7. Il territorio merce - Conclusioni

Al di qua c’è l’assoluta incapacità di concepire il territorio come relazione essenziale della comunità locale. Al di qua c’è il baratro culturale che più su abbiamo chiamato l’idea dominante del territorio merce...
di DDISA - mercoledì 13 dicembre 2006 - 3342 letture

Tutta l’operazione che qui abbiamo tentato di riassumere ha un “al di qua”. Già, perché al di là dei risvolti legali, tecnici, amministrativi, politici ed economici, esiste un minimo comune denominatore che unisce le “nostre destre” e le “nostre sinistre”, i “nostri politici”, i “nostri tecnici” e i “nostri affaristi”.

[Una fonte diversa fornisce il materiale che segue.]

-- ==== Sys2Proof/Machine/Tbl.lean ====
section
/-! DEFINITION. Tables: lists of (key, value) with keys strictly rising, read and written through these operations only. -/

namespace Sys2Proof.Machine

/-- The value at a key. -/
def Tbl.find? {α : Type} (t : Tbl α) (k : Nat) : Option α :=
  match t with
  | [] => none
  | (i, x) :: rest => if i == k then some x else Tbl.find? rest k

/-- The value at a key, or a default. -/
def Tbl.getD {α : Type} (t : Tbl α) (k : Nat) (d : α) : α := (Tbl.find? t k).getD d

/-- Sets the value at a key. -/
def Tbl.put {α : Type} (t : Tbl α) (k : Nat) (x : α) : Tbl α :=
  match t with
  | [] => [(k, x)]
  | (i, y) :: rest =>
    if k < i then (k, x) :: (i, y) :: rest
    else if i == k then (k, x) :: rest
    else (i, y) :: Tbl.put rest k x

/-- Removes a key. -/
def Tbl.del {α : Type} (t : Tbl α) (k : Nat) : Tbl α :=
  match t with
  | [] => []
  | (i, y) :: rest => if i == k then Tbl.del rest k else (i, y) :: Tbl.del rest k

/-- Sets the value at a key in a table that stands for a map with a default: the default is not listed. -/
def Tbl.setD {α : Type} [DecidableEq α] (t : Tbl α) (k : Nat) (d x : α) : Tbl α :=
  if x = d then Tbl.del t k else Tbl.put t k x

/-- Keys in order. -/
def Tbl.keys {α : Type} (t : Tbl α) : List Nat := t.map (·.1)

/-- Values in key order. -/
def Tbl.vals {α : Type} (t : Tbl α) : List α := t.map (·.2)

/-- Changes every value. -/
def Tbl.mapVals {α β : Type} (t : Tbl α) (f : Nat → α → β) : Tbl β := t.map fun (k, x) => (k, f k x)

/-- Changes the value at a key, if there is one. -/
def Tbl.modify {α : Type} (t : Tbl α) (k : Nat) (f : α → α) : Tbl α :=
  match Tbl.find? t k with
  | none => t
  | some x => Tbl.put t k (f x)

/-- The table that reads the same with default d and lists no default. -/
def Tbl.pack {α : Type} [DecidableEq α] (t : Tbl α) (d : α) : Tbl α :=
  (Tbl.keys t).foldl (fun u k => Tbl.setD u k d (Tbl.getD t k d)) []

/-- The canonical form: keys strictly rising. -/
def Tbl.wf {α : Type} (t : Tbl α) : Bool :=
  match t with
  | [] => true
  | [_] => true
  | (i, _) :: (j, y) :: rest => i < j && Tbl.wf ((j, y) :: rest)

/-- Element n of a list, or a default. -/
def nthD {α : Type} (l : List α) (n : Nat) (d : α) : α :=
  match l, n with
  | [], _ => d
  | x :: _, 0 => x
  | _ :: rest, n + 1 => nthD rest n d

/-- Sets element n of a list, if it exists. -/
def setNth {α : Type} (l : List α) (n : Nat) (x : α) : List α :=
  match l, n with
  | [], _ => []
  | _ :: rest, 0 => x :: rest
  | y :: rest, n + 1 => y :: setNth rest n x

/-- Changes element n of a list, if it exists. -/
def modNth {α : Type} (l : List α) (n : Nat) (f : α → α) : List α :=
  match l, n with
  | [], _ => []
  | y :: rest, 0 => f y :: rest
  | y :: rest, n + 1 => y :: modNth rest n f

/-- Inserts an element before the first of a greater key. -/
def insertOn {α : Type} (f : α → Nat) (l : List α) (x : α) : List α :=
  match l with
  | [] => [x]
  | y :: rest => if f x < f y then x :: y :: rest else y :: insertOn f rest x

/-- A list in ascending order of a key; elements of one key keep their order. -/
def sortOn {α : Type} (f : α → Nat) (l : List α) : List α := l.foldl (insertOn f) []

end Sys2Proof.Machine
end

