-- ==== Sys2Proof/Machine/State.lean ====
section
/-! DEFINITION. The state of the device as plain data, the reasons to stop, and the state after reset.
Tables are lists of (key, value) with keys strictly rising; where a table stands for a map with a default, no entry
holds the default. Field docstrings name the rule of spec/ that gives the state. -/

namespace Sys2Proof.Machine

/-- Reasons to stop with a fault. -/
inductive Fault where
  /-- Raised by no instruction: an instruction that no split executes changes nothing (log 3). Safe. -/
  | noIssuer
deriving DecidableEq, Repr

/-- Reasons to refuse. -/
inductive Refusal where
  /-- An instruction whose meaning is not written. Raised by no arm once every instruction has its meaning. Safe. -/
  | notModelled (mnemonic : String)
deriving DecidableEq, Repr

/-! ### Splits and groups -/

/-- How control came to the PC of an entry (R296 to R298): within the line, by falling through into a line, by a
control transfer, by a return, or by a transfer whose SLOT of 28 to 31 enters no slot (R304). -/
inductive Via where
  | seq
  | fall
  | transfer
  | xret
  | noSlot
deriving DecidableEq, Repr

/-- What a split waits for (R167, R327 to R330, R337, R338, R394, R400, R406, R407, R412, R415, R427). -/
inductive Wait where
  /-- Nothing: ready as far as the split's own progress goes. -/
  | run
  /-- At a join (R173): the PC after it, the deadline and the exponent of its timeout. -/
  | join (next : Word64) (deadline : Option Nat) (exp : BitVec 5)
  /-- sleep: until the die clock reaches the number (R330). -/
  | sleep (till : Nat)
  /-- yield: another split of the quarter must issue first (R328). -/
  | yield
  /-- yield.c: an entry in the q-register (R329). -/
  | entry (q : Fin 8)
  /-- q.pop or q.peek on an empty q-register (R407). -/
  | pop (q : Fin 8)
  /-- q.push on a full intake or q-register (R406). -/
  | push (q : Fin 8)
  /-- Barrier (R337): the PC after it. -/
  | bar (n : Fin 16) (clu : Bool) (next : Word64)
  /-- racq: blocks asked for (R163). -/
  | racq (k : Nat) (next : Word64)
  /-- wfuse (R179): selector, result register, deadline. -/
  | wfuse (sel : Bool) (d : Option (Fin 64)) (deadline : Nat) (next : Word64)
  /-- wsplit, wfuse and fences: until earlier operations of the group are performed, then issued again. -/
  | drain
  /-- lpc rendezvous (R181). -/
  | lpc (mask : Word64) (key : Nat) (blocks : BitVec 30) (next : Word64)
  /-- mma rendezvous or wait for the context (R412), with the descriptor once it has been read. -/
  | mma (acc : Bool) (va : Word64) (desc : List Word64) (next : Word64)
  /-- A lease begin not granted (R394): line at its home. -/
  | lease (line : Nat) (next : Word64)
  /-- lease.end waiting for the homes' answers (R395): predicate, lanes. -/
  | leaseEnd (p : Fin 128) (lanes : Mask) (next : Word64)
  /-- wwait armed (R400): identifier, word PA, width 8, mask, comparison, comparand, outcome predicate, lanes, scope, deadline,
  whether it has no watch entry and polls, next poll time. -/
  | watch (id pa : Nat) (w8 : Bool) (mask : Word64) (c : Cmp) (comp : Word64) (p : Option (Fin 128)) (lanes : Mask)
      (scope : Scope) (deadline : Option Nat) (poll : Bool) (pollAt : Nat) (next : Word64)
  /-- An engine context that is RUNNING (R415). -/
  | context (c : Fin 2)
  /-- mshemit until it completes (R427). -/
  | mshemit (next : Word64)
  /-- A replay record that blocks the split (R117, R322): slot, and whether the instruction issues again after it. -/
  | record (slot : Fin 8)
deriving DecidableEq, Repr

/-- A run in progress (R157): PC of its first instruction, vector results so far (R312), the last instruction issued
before a park (R132), and whether instructions up to it are being passed again. -/
structure Run where
  first : Word64
  results : Nat
  last : Word64
  again : Bool
deriving DecidableEq, Repr

/-- One entry of the split table (R167). -/
structure Entry where
  pc : Word64
  via : Via
  src : Word64
  mask : Mask
  mode : BitVec 19
  join : BitVec 48
  jseq : BitVec 6
  wait : Wait
  run : Option Run
deriving DecidableEq, Repr

/-- A value in a q-register (R228, R405): 8 bytes, or one word per lane. `counted` is true until the entry's first
pop (R407). -/
structure QEntry where
  word : Word64
  row : Row
  counted : Bool
deriving DecidableEq, Repr

/-- A q-register (R225, R408). -/
structure QReg where
  port : BitVec 4
  entries : List QEntry
  retained : List QEntry
deriving DecidableEq, Repr

/-- One 32-bit destination of an operation in flight: register, lanes still to be written, values. -/
structure PendReg where
  reg : Nat
  lanes : Mask
  row : Row
deriving DecidableEq, Repr

/-- An operation of the group in flight whose results are still to be written (R384, R385, R420). -/
structure Pend where
  pc : Word64
  entry : Nat
  /-- Lanes whose results have returned or will, but are not written yet. -/
  lanes : Mask
  /-- Lanes recorded in a replay record. -/
  parked : Mask
  regs : List PendReg
  sdst : Option (Fin 64)
  sval : Word64
  pdst : Option (Fin 128)
  pval : Mask
  counted : Bool
  /-- Scope of the acquire that follows the loads (R387). -/
  acquire : Option Scope
  /-- Registers an instruction may not write while lanes are parked (R253, R385). -/
  srcV : List Nat
  srcS : List Nat
  render : Bool
  /-- Issued at or after RGNENTRY, so discarded by a pre-emption (R133). -/
  region : Bool
  /-- A store or atomic without a result: only parked lanes keep it. -/
  noResult : Bool
  /-- Lanes whose completion sets FLAGS.NV (R425). -/
  nv : Mask := 0
  /-- DRAWKEY and DRAWCTR as they stood at issue (R267). -/
  drawkey : Word64 := 0
  drawctr : Word64 := 0
deriving DecidableEq, Repr

/-- A replay-record slot (R114): eight words, and what the core keeps beside them. -/
structure RrSlotState where
  words : List Word64
  /-- The operation in flight the record belongs to; 0 none. -/
  pend : Nat
  entry : Nat
  /-- VA pages (or guest pages) not yet resolved, with class (R118). -/
  pages : List (Nat × Nat)
  region : Bool
  /-- Order of parks (R131). -/
  stamp : Nat
  /-- Engine command or context the record belongs to, for UNIT 2 to 4. -/
  cmd : Nat
  /-- The cause an UNRESOLVED record raises; 0 the cause of its class (R135, R462, R463). -/
  why : BitVec 8
  /-- eng.erd: the image as it stood at issue (R415). -/
  image : List Byte := []
  /-- Spilled progress of lanes, until the record has a slot (R116). -/
  spill : Tbl (List Byte) := []
  /-- Frames that the eviction hand skips until the record has replayed once (R131). -/
  guards : List Nat := []
deriving DecidableEq, Repr

/-- The region snapshot (R185): split table, DEPTH and BSEQ, with the lanes not exited (which `lpc` moves, R181). -/
structure Snapshot where
  live : Mask
  entries : Tbl Entry
  depth : Nat
  bseq : BitVec 6
deriving DecidableEq, Repr

/-- RGNMASK (R185). -/
structure RgnMask where
  all : Bool
  pmask : BitVec 16
  smask : BitVec 8
  vmask : BitVec 30
deriving DecidableEq, Repr

/-- A line that a group has leased (R213, R218): its address at its home, the PA as translation gave it, and whether it is
still held or has been lost. -/
structure HeldLease where
  line : Nat
  pa : Nat
  held : Bool
deriving DecidableEq, Repr
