/-- A 32-bit vector-class source as a row (R301). -/
def Group.vsrc (g : Group) (a : VSrc) (im : Option Imm) : Row :=
  match a with
  | .v n => g.vreg n.val
  | .b k => g.latchRow k.val
  | .zero => zeroRow
  | .laneId => rowOf fun l => BitVec.ofNat 32 l
  | .ones => rowOf fun _ => 0xFFFFFFFF
  | .imm => rowOf fun _ => (immValue im).extractLsb' 0 32

/-- A 64-bit vector-class source at a lane (R301): a pair holds its low half in the lower register. -/
def Group.vsrc64 (g : Group) (a : VSrc) (im : Option Imm) (l : Nat) : Word64 :=
  match a with
  | .v n => lane (g.vreg (n.val + 1)) l ++ lane (g.vreg n.val) l
  | .b k => (lane (g.latchRow k.val) l).setWidth 64
  | .zero => 0
  | .laneId => BitVec.ofNat 64 l
  | .ones => BitVec.allOnes 64
  | .imm => immValue im

/-- A scalar-class source (R302). -/
def Group.ssrc (g : Group) (a : SSrc) (im : Option Imm) : Word64 :=
  match a with
  | .s n => g.sreg n.val
  | .zero => 0
  | .imm => immValue im

/-- Operand B of a scalar instruction (R350). -/
def Group.sb (g : Group) (b : SB) (im : Option Imm) : Word64 :=
  match b with
  | .reg a => g.ssrc a im
  | .byte v => v.signExtend 64

/-- Operand B of a vector instruction as a row (R346). -/
def Group.vb (g : Group) (b : VB) (im : Option Imm) : Row :=
  match b with
  | .vec a => g.vsrc a im
  | .sreg a => rowOf fun _ => (g.ssrc a im).extractLsb' 0 32

/-- A 64-bit operand B at a lane (R346). -/
def Group.vb64 (g : Group) (b : VB) (im : Option Imm) (l : Nat) : Word64 :=
  match b with
  | .vec a => g.vsrc64 a im l
  | .sreg a => g.ssrc a im

/-- The third operand: EXT C, or the old destination (R356). -/
def Group.third (g : Group) (c : Option VSrc) (d : VDst) (im : Option Imm) : Row :=
  match c with
  | some c => g.vsrc c im
  | none =>
    match d with
    | .v n => g.vreg n.val
    | .discard => zeroRow

def Group.third64 (g : Group) (c : Option VSrc) (d : VDst) (im : Option Imm) (l : Nat) : Word64 :=
  match c with
  | some c => g.vsrc64 c im l
  | none =>
    match d with
    | .v n => g.vsrc64 (.v n) im l
    | .discard => 0

end Sys2Proof.Machine
end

Al di qua c’è l’assoluta incapacità di concepire il territorio come relazione essenziale della comunità locale. Al di qua c’è il baratro culturale che più su abbiamo chiamato l’idea dominante del territorio merce. C’è il dominio culturale del mercato, che impedisce ogni possibile identificazione della comunità col territorio che abita, il territorio come relazione determinata/determinante.

È questa pervasiva concezione che produce, ad esempio, la subordinazione dell’organizzazione del territorio alle esigenze di bilancio; al territorio concepito come merce di scambio ovvero al territorio ridotto a spazio disponibile ai flussi di mercato.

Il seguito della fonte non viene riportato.